S(3)CMTF: Fast, accurate, and scalable method for incomplete coupled matrix-tensor factorization

How can we extract hidden relations from a tensor and a matrix data simultaneously in a fast, accurate, and scalable way? Coupled matrix-tensor factorization (CMTF) is an important tool for this purpose. Designing an accurate and efficient CMTF method has become more crucial as the size and dimension of real-world data are growing explosively. However, existing methods for CMTF suffer from lack of accuracy, slow running time, and limited scalability. In this paper, we propose S(3)CMTF, a fast, accurate, and scalable CMTF method. In contrast to previous methods which do not handle large sparse tensors and are not parallelizable, S(3)CMTF provides parallel sparse CMTF by carefully deriving gradient update rules. S(3)CMTF asynchronously updates partial gradients without expensive locking. We show that our method is guaranteed to converge to a quality solution theoretically and empirically.

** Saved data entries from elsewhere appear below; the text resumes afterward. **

/-- Charm (R226 to R252). Log entry 3 (DESIGN CHOICE). -/
structure Charm where
  active : Bool := false
  valid : Bool := false
  susp : Bool := false
  suspSrc : Nat := 0
  noisy : Bool := false
  timeOk : Bool := false
  island : Bool := false
  gross : Bool := false
  formt : Bool := false
  clip : Bool := false
  restart : Bool := false
  zrun : Nat := 0
  zlow : Nat := 0
  /-- Closed chips, newest first, at most 512. -/
  chips : List Chip := []
  /-- Sums of the chip windows that are open: chip number to samples, Σ magnitude, Σ angle, validity. -/
  open_ : Tab (Option (Nat × Rat × Rat × Bool)) := []
  zm : Rat := 0
  za : Rat := 0
  z : Rat := 0
  sigma : Rat := 0
  /-- Noise-channel estimates of the last 1,024 ticks, newest first: the ms of the tick and the two channels. -/
  noise : List (Nat × Rat × Rat) := []
  fc : Rat := 0
  rocof : Rat := 0
  vs : Rat := 0
  /-- Unwrapped θ_m of the last ticks, and f_c of the last ticks, newest first. -/
  thHist : List Rat := []
  fcHist : List Rat := []
  /-- The tick of the newest entry of `thHist`. -/
  thT : Nat := 0
  uOut : Nat := 0
  fOut : Nat := 0
  /-- Passive methods are blanked (R228). -/
  blank : Bool := false
  blankFrom : Nat := 0
  /-- The period at whose start probing may resume (R242). -/
  resumeAt : Option Nat := none
  /-- TIME_OK has been 0 for charm.notime.t (R242). -/
  noTimeDone : Bool := false
  /-- The run of ticks that ZRUN counts has declared islanding; the decision that set ISLAND was reported (R244); the
  present FORM has reached charm.form.tmax. -/
  zDone : Bool := false
  reported : Bool := false
  formDone : Bool := false
  timeLostAt : Option Nat := none
  /-- Chip value computed for the next tick. -/
  eNext : Rat := 0
  /-- Tick of the last indication (R229). -/
  suspT : Nat := 0
  /-- Tick from which the grid has been healthy in TRIP (R246). -/
  recSince : Option Nat := none
  /-- On a standby, the active device probes (R247). -/
  peer : Bool := false
  deriving DecidableEq, Repr

/-- A metering point of Carat: its last sample, its gap and the sums of the running cycle (R303 to R311, R322). -/
structure CarPt where
  /-- STAMP of the last metering sample; none before the first. -/
  last : Option Nat := none
  gap : Bool := false
  /-- Gap time since the start, in ticks. -/
  gapT : Nat := 0
  /-- Samples of the running cycle, its first STAMP, and its sums: squares of voltages, currents and the neutral, phase
  powers, reactive power. -/
  n : Nat := 0
  first : Nat := 0
  sums : List Rat := []
  /-- Mean P of the last complete cycle, or second for a DC point. -/
  meanP : Rat := 0
  /-- Power summed over the running second of a DC point, its samples and its first STAMP. -/
  secP : Rat := 0
  secN : Nat := 0
  secT : Nat := 0
  /-- RMS currents of the phases over the last complete cycle. -/
  irms : List Rat := []
  deriving DecidableEq, Repr

/-- A phase calibration that runs (R315). -/
structure PhCal where
  x : Nat
  /-- Applied angle in 0.001 degree. -/
  phiA : Int
  bad : Bool := false
  /-- Whole cycles of the AC point since the start; the first boundary has been seen. -/
  begun : Bool := false
  cycles : Nat := 0
  deriving DecidableEq, Repr

/-- Carat (R301 to R322). Log entry 3 (DESIGN CHOICE). -/
structure Carat where
  /-- Lifetime registers by 16m + r, in 2^-32 of 1/65,536 Wh (R305). -/
  regs : Tab Int := []
  /-- Interval bases by 16m + r, in 1/65,536 Wh (R306). -/
  bases : Tab Int := []
  pts : Tab CarPt := []
  /-- Phase voltages of the AC point over the last 7 ms, newest first: STAMP, V, valid (R303). -/
  uHist : Tab (List (Nat × Rat × Bool)) := []
  selM : Nat := 0
  selR : Nat := 0
  selForm : Bool := false
  lval : Bool := false
  hi : Nat := 0
  gapF : Bool := false
  saving : Bool := false
  saveFail : Bool := false
  loss : Bool := false
  unbounded : Bool := false
  selErr : Bool := false
  /-- Bit m: point m qualified (R313). -/
  qual : Nat := 0
  /-- Bit x: the phase calibration of phase x is done (R315). -/
  phDone : Nat := 0
  phCal : Option PhCal := none
  /-- A correction that applies from the next epoch, by phase. -/
  phPend : Tab (Option Nat) := []
  /-- The last complete set in the Locket (R316). -/
  saved : CaratSave := {}
  /-- The closing boundary of an early warning has been taken (R318). -/
  closed : Bool := false
  /-- Tick of the last write of the residual (R317). -/
  resT : Nat := 0
  /-- Tick since which no sample is formed, and the unmetered time of this start in ticks (R310). -/
  stopT : Option Nat := none
  unmet : Nat := 0
  /-- The report of R319: restored energy in Wh, bound in Wh. -/
  restored : Rat := 0
  bound : Rat := 0
  deriving DecidableEq, Repr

S(3)CMTF further boosts the performance by carefully storing intermediate computation and reusing them. We theoretically and empirically show that S(3)CMTF is the fastest, outperforming existing methods. Experimental results show that S(3)CMTF is up to 930× faster than existing methods while providing the best accuracy. S(3)CMTF shows linear scalability on the number of data entries and the number of cores. In addition, we apply S(3)CMTF to Yelp rating tensor data coupled with 3 additional matrices to discover interesting patterns.